• Problem description
With the line that contains "WroteReg d (if imm.toNat" as the final line, return every line from the start of the data below exactly.

• Stored dataset items

++++++

/-- R226 with R220 under `SHIFT_AMOUNT_RULE = full` (decision D14, the spec's own choice; log entry 6): `srai` copies the
sign bit in, and an amount of 16 or more gives 0x0000 or 0xFFFF per bit 15. The opcode is the default encoding (decisions
D1 and D2). -/
def Obligations.SraiCopiesTheSignIn : Prop :=
  DecodesDsi 0x1A .srai ∧ ∀ (d s1 : RegIdx) (imm : Word) (s : State),
    ∃ t, exec (.srai d s1 imm) s = .next t ∧
      WroteReg d (if imm.toNat < 16 then (s.readReg s1).sshiftRight imm.toNat
        else if (s.readReg s1).getLsbD 15 then 0xFFFF else 0) s t

/-- R220, the alternatives of `SHIFT_AMOUNT_RULE` (decision D14): under `mod16` every shift is the `full` shift by the
amount modulo 16; under `draw` an amount below 16 shifts as under `full`, and from 16 on the result is the free value
of log entry 5, whatever it is. -/
def Obligations.ShiftAmountRuleAlternatives : Prop :=
  ∀ (c : Config) (d s1 : RegIdx) (imm : Word) (s : State),
    (c.shiftAmount = .mod16 →
      (∃ t, execWith c (.slli d s1 imm) s = .next t ∧ WroteReg d (shl (s.readReg s1) (imm.toNat % 16)) s t) ∧
      (∃ t, execWith c (.srli d s1 imm) s = .next t ∧ WroteReg d (shrL (s.readReg s1) (imm.toNat % 16)) s t) ∧
      (∃ t, execWith c (.srai d s1 imm) s = .next t ∧ WroteReg d (shrA (s.readReg s1) (imm.toNat % 16)) s t)) ∧
    (c.shiftAmount = .draw → imm.toNat < 16 →
      ∃ t, execWith c (.slli d s1 imm) s = .next t ∧ WroteReg d (shl (s.readReg s1) imm.toNat) s t) ∧
    (c.shiftAmount = .draw → 16 ≤ imm.toNat →
      ∃ t, execWith c (.slli d s1 imm) s = .next t ∧
        WroteReg d (Config.shiftDraw .left (s.readReg s1) imm) s t)

/-! ### Comparisons -/

/-- R240 to R243 (decision D16): each comparison writes 0x0001 where its relation holds and 0x0000 otherwise. -/
def Obligations.ComparisonsWriteZeroOrOne : Prop :=
  ∀ (d s1 s2 : RegIdx) (imm : Word) (s : State),
    (∃ t, exec (.slt d s1 s2) s = .next t ∧
      WroteReg d (if (s.readReg s1).toInt < (s.readReg s2).toInt then 1 else 0) s t) ∧
    (∃ t, exec (.sltu d s1 s2) s = .next t ∧
      WroteReg d (if (s.readReg s1).toNat < (s.readReg s2).toNat then 1 else 0) s t) ∧
    (∃ t, exec (.slti d s1 imm) s = .next t ∧
      WroteReg d (if (s.readReg s1).toInt < imm.toInt then 1 else 0) s t) ∧
    (∃ t, exec (.sltiu d s1 imm) s = .next t ∧
      WroteReg d (if (s.readReg s1).toNat < imm.toNat then 1 else 0) s t)

/-- R43 and the head of 44_compare.md (the members are decision D16): a comparison result feeds the jumps. After any of
the four comparisons into a register other than 0, `jlo` on that register jumps exactly when the relation held, and
`jlz` exactly when it did not. Stated for `sltu` and `slt`. -/
def Obligations.ComparisonThenJumpFollowsTheRelation : Prop :=
  ∀ (d s1 s2 : RegIdx) (target : Word) (s : State), d ≠ 0 →
    (∃ t u v, exec (.sltu d s1 s2) s = .next t ∧ exec (.jlo 0 d target) t = .next u ∧
      exec (.jlz 0 d target) t = .next v ∧
      u.pc = (if (s.readReg s1).toNat < (s.readReg s2).toNat then target else s.pc + 8) ∧
      v.pc = (if (s.readReg s1).toNat < (s.readReg s2).toNat then s.pc + 8 else target)) ∧
    (∃ t u v, exec (.slt d s1 s2) s = .next t ∧ exec (.jlo 0 d target) t = .next u ∧
      exec (.jlz 0 d target) t = .next v ∧
      u.pc = (if (s.readReg s1).toInt < (s.readReg s2).toInt then target else s.pc + 8) ∧
      v.pc = (if (s.readReg s1).toInt < (s.readReg s2).toInt then s.pc + 8 else target))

++++++

• Answer below
/-- R226 with R220 under `SHIFT_AMOUNT_RULE = full` (decision D14, the spec's own choice; log entry 6): `srai` copies the
sign bit in, and an amount of 16 or more gives 0x0000 or 0xFFFF per bit 15. The opcode is the default encoding (decisions
D1 and D2). -/
def Obligations.SraiCopiesTheSignIn : Prop :=
  DecodesDsi 0x1A .srai ∧ ∀ (d s1 : RegIdx) (imm : Word) (s : State),
    ∃ t, exec (.srai d s1 imm) s = .next t ∧
      WroteReg d (if imm.toNat < 16 then (s.readReg s1).sshiftRight imm.toNat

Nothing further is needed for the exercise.